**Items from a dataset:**

****

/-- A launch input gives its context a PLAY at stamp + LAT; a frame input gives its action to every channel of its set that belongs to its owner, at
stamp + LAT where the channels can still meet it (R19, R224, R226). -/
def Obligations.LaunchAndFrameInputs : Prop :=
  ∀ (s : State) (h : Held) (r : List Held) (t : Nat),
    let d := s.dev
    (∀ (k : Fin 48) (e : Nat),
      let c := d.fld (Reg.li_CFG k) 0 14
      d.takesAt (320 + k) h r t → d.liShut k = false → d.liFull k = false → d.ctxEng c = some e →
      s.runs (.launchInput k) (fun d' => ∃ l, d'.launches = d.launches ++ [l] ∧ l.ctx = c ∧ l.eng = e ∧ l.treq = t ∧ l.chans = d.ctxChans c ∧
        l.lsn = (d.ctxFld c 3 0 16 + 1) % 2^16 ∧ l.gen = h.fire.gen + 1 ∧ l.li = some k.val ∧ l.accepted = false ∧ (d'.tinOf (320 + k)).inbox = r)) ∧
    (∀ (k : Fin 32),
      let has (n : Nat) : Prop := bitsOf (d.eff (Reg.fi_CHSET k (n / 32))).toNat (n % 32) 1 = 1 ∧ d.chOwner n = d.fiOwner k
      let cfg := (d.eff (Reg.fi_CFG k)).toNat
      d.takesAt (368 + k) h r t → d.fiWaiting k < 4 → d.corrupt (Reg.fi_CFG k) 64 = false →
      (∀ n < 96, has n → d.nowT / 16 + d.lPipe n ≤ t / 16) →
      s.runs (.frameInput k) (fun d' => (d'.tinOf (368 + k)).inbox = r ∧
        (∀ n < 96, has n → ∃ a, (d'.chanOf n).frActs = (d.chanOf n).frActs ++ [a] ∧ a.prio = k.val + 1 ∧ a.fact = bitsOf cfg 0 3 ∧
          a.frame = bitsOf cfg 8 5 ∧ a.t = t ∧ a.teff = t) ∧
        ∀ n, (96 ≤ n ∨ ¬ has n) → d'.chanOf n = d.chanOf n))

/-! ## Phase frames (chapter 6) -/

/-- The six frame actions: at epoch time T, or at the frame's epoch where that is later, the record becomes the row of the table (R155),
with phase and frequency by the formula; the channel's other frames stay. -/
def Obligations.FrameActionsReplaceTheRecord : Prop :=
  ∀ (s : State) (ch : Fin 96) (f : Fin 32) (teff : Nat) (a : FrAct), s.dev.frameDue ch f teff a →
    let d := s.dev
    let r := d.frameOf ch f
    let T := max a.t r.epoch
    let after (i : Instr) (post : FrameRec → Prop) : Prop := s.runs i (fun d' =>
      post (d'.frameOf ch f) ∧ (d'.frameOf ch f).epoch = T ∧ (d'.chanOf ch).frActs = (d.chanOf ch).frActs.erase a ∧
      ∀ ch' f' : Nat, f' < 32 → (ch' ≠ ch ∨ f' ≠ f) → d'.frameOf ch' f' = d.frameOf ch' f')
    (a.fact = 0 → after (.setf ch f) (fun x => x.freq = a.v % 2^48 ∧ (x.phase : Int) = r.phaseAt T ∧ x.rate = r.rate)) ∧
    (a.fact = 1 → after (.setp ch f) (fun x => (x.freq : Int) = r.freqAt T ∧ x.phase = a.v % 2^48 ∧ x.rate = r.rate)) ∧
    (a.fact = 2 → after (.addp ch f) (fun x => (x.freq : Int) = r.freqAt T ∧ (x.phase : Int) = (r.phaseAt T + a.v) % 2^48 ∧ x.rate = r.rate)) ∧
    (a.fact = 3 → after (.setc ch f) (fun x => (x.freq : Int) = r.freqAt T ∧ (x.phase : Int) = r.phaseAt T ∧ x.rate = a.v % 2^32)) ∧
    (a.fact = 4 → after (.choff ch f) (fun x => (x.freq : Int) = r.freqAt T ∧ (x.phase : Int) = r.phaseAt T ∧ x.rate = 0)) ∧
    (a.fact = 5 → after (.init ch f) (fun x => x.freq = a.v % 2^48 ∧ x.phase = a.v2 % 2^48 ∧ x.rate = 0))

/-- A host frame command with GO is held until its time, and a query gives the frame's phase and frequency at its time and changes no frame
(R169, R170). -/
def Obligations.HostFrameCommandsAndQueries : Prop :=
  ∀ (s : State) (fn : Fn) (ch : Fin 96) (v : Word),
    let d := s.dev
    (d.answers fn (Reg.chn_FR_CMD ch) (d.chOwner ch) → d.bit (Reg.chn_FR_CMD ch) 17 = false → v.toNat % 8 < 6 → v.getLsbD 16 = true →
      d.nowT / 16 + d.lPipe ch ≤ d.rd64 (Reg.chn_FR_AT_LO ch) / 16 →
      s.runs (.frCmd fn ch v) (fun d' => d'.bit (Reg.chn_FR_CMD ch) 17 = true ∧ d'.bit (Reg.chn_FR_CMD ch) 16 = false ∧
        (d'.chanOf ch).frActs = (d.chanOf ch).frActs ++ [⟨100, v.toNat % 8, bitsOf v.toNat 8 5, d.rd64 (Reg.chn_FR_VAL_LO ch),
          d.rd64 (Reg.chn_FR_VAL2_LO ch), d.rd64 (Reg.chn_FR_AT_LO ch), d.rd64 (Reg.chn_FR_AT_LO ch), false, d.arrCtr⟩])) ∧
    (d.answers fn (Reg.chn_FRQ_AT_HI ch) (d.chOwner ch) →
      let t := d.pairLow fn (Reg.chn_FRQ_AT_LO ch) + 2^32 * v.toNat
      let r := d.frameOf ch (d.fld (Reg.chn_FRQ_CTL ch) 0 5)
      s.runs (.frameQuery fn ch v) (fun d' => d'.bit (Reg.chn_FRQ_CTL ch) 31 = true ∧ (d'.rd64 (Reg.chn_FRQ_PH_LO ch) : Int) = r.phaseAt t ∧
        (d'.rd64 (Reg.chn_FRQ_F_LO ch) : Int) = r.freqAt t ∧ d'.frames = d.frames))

****

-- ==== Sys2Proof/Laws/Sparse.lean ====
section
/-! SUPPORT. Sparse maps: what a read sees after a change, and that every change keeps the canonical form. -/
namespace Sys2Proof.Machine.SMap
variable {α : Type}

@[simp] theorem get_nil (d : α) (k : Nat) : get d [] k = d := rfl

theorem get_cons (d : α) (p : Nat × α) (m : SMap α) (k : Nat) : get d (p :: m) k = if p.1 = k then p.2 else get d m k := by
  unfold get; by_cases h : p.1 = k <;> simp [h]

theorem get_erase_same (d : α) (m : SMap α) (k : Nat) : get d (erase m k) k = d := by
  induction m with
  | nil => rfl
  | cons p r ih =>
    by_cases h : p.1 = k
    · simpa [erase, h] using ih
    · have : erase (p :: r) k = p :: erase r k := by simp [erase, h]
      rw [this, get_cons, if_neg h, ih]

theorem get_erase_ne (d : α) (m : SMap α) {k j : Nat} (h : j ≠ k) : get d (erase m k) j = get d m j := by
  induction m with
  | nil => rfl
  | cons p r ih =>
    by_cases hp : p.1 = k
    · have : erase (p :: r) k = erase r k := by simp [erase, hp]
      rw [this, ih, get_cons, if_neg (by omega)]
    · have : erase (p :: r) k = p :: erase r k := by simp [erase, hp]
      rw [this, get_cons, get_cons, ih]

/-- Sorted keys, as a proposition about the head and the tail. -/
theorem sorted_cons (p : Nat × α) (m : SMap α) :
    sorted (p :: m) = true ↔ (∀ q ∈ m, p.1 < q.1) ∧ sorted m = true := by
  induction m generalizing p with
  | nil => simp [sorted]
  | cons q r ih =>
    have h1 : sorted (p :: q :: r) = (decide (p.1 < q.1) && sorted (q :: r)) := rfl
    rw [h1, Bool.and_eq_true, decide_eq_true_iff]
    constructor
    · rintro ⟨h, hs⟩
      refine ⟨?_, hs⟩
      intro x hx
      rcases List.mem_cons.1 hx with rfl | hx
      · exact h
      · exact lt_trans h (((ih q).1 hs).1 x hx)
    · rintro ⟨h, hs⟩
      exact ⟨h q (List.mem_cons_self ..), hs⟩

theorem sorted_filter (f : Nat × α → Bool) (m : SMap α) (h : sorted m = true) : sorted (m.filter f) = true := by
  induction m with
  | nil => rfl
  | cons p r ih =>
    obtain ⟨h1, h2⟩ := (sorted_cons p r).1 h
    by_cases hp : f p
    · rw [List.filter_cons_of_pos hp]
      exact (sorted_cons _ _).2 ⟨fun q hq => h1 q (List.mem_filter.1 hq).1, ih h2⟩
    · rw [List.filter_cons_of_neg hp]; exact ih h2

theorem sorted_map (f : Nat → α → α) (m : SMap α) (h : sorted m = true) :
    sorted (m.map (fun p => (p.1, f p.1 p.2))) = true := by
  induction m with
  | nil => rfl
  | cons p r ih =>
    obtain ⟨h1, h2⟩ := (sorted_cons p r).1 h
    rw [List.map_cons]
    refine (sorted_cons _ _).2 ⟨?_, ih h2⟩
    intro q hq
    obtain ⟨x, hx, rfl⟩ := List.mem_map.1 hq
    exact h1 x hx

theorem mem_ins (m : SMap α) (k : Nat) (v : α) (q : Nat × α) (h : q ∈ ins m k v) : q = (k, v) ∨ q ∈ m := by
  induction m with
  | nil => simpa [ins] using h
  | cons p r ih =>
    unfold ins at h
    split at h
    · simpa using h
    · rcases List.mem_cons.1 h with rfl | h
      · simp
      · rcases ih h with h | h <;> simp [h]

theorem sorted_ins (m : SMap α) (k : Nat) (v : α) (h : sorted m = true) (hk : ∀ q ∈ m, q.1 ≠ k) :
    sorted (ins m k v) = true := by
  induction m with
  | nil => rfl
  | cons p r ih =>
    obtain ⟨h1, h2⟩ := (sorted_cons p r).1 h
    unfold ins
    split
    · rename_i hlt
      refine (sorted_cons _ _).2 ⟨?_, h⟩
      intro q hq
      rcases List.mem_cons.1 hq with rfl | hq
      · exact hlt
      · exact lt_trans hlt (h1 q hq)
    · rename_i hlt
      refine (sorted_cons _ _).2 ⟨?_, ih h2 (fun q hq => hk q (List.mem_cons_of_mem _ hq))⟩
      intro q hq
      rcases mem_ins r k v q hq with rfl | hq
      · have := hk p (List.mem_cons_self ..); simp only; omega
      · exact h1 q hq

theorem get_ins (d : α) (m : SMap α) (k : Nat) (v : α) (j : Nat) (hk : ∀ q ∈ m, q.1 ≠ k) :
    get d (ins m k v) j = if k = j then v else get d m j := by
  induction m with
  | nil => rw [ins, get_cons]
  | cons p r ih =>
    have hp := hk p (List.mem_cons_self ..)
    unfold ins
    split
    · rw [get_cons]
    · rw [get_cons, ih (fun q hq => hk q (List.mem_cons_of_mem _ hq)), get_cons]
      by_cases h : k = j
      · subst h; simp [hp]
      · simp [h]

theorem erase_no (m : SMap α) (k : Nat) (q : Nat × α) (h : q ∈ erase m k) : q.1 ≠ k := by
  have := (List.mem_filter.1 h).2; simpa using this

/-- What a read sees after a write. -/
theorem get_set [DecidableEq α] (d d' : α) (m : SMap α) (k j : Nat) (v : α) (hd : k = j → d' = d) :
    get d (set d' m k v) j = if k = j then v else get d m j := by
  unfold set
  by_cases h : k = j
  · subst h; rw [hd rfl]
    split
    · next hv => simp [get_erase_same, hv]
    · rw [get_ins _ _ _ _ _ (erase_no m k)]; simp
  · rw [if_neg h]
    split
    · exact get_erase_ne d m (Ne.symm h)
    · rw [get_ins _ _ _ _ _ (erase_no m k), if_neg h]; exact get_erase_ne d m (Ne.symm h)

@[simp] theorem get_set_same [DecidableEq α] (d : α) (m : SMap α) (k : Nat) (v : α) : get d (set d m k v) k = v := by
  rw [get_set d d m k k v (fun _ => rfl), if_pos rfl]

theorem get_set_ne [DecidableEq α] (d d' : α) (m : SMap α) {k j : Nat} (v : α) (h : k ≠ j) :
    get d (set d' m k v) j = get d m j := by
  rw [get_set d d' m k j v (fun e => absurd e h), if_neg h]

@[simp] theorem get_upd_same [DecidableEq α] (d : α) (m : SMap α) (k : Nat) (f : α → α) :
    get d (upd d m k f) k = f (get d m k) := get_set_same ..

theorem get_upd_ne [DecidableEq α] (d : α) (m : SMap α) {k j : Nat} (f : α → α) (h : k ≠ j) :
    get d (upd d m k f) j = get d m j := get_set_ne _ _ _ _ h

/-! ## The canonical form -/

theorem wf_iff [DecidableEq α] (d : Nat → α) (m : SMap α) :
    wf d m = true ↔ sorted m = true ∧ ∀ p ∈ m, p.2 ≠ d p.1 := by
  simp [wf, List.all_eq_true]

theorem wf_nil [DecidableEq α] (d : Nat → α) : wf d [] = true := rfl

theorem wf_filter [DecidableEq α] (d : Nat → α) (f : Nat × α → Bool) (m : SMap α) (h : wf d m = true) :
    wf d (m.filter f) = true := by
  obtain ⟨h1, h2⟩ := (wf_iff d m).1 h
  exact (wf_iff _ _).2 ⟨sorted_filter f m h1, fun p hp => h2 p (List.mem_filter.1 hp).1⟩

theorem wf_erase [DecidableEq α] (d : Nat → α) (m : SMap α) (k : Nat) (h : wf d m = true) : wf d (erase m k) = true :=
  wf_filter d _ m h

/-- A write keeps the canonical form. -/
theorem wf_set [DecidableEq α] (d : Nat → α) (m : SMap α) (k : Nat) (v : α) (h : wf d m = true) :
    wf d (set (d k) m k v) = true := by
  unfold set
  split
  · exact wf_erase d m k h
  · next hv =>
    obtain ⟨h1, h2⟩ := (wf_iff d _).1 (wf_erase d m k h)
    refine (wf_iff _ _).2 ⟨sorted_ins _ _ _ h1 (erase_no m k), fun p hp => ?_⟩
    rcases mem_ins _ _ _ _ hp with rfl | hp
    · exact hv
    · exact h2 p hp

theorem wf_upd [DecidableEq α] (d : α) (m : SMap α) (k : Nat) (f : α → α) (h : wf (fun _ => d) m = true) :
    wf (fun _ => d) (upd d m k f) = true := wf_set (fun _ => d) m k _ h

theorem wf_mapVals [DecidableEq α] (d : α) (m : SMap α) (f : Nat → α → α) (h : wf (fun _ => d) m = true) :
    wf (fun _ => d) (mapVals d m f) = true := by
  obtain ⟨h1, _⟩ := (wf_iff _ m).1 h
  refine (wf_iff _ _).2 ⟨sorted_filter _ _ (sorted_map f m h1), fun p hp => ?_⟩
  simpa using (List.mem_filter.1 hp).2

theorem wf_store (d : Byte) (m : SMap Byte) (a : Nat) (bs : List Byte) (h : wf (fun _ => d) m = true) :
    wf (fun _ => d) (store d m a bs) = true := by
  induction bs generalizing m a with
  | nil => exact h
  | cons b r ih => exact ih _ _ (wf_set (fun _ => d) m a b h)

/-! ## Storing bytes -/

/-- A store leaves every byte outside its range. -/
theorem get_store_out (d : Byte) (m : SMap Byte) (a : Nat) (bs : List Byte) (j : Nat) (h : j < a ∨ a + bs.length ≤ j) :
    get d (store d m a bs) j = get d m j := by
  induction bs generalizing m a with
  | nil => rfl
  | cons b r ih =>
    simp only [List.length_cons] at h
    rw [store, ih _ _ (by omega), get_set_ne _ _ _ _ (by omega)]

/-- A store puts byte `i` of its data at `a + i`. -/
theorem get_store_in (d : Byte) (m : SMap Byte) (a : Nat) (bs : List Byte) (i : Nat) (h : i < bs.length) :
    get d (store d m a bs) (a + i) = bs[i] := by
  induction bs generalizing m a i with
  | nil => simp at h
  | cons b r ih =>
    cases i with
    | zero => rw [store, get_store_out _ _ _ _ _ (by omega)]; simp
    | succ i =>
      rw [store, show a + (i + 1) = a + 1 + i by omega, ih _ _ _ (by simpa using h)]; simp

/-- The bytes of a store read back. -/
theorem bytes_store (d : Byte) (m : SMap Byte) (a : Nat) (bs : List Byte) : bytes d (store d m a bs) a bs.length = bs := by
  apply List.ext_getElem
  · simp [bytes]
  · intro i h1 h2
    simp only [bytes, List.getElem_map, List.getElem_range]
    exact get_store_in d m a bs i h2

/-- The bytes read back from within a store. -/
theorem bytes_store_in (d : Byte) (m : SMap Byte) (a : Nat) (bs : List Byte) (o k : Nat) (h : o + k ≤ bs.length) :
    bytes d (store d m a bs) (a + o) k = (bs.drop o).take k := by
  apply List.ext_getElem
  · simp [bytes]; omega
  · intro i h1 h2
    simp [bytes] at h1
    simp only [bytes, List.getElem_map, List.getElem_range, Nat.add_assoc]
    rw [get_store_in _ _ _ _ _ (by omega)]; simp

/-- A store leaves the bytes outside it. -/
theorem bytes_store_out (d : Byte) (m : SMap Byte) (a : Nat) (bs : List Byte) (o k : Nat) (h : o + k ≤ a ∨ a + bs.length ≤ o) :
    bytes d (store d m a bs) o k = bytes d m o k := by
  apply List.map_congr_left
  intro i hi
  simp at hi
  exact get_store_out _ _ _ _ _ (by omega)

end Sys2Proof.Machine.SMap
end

****

**Task details:**
Above are the records. Print exactly, and only, the lines from the line with "its range. -/" to the line with "List.getElem_map, List.getElem_range, Nat.add_assoc]", both inclusive.

**Exercise result:**
/-- A store leaves every byte outside its range. -/
theorem get_store_out (d : Byte) (m : SMap Byte) (a : Nat) (bs : List Byte) (j : Nat) (h : j < a ∨ a + bs.length ≤ j) :
    get d (store d m a bs) j = get d m j := by
  induction bs generalizing m a with
  | nil => rfl
  | cons b r ih =>
    simp only [List.length_cons] at h
    rw [store, ih _ _ (by omega), get_set_ne _ _ _ _ (by omega)]

/-- A store puts byte `i` of its data at `a + i`. -/
theorem get_store_in (d : Byte) (m : SMap Byte) (a : Nat) (bs : List Byte) (i : Nat) (h : i < bs.length) :
    get d (store d m a bs) (a + i) = bs[i] := by
  induction bs generalizing m a i with
  | nil => simp at h
  | cons b r ih =>
    cases i with
    | zero => rw [store, get_store_out _ _ _ _ _ (by omega)]; simp
    | succ i =>
      rw [store, show a + (i + 1) = a + 1 + i by omega, ih _ _ _ (by simpa using h)]; simp

/-- The bytes of a store read back. -/
theorem bytes_store (d : Byte) (m : SMap Byte) (a : Nat) (bs : List Byte) : bytes d (store d m a bs) a bs.length = bs := by
  apply List.ext_getElem
  · simp [bytes]
  · intro i h1 h2
    simp only [bytes, List.getElem_map, List.getElem_range]
    exact get_store_in d m a bs i h2

/-- The bytes read back from within a store. -/
theorem bytes_store_in (d : Byte) (m : SMap Byte) (a : Nat) (bs : List Byte) (o k : Nat) (h : o + k ≤ bs.length) :
    bytes d (store d m a bs) (a + o) k = (bs.drop o).take k := by
  apply List.ext_getElem
  · simp [bytes]; omega
  · intro i h1 h2
    simp [bytes] at h1
    simp only [bytes, List.getElem_map, List.getElem_range, Nat.add_assoc]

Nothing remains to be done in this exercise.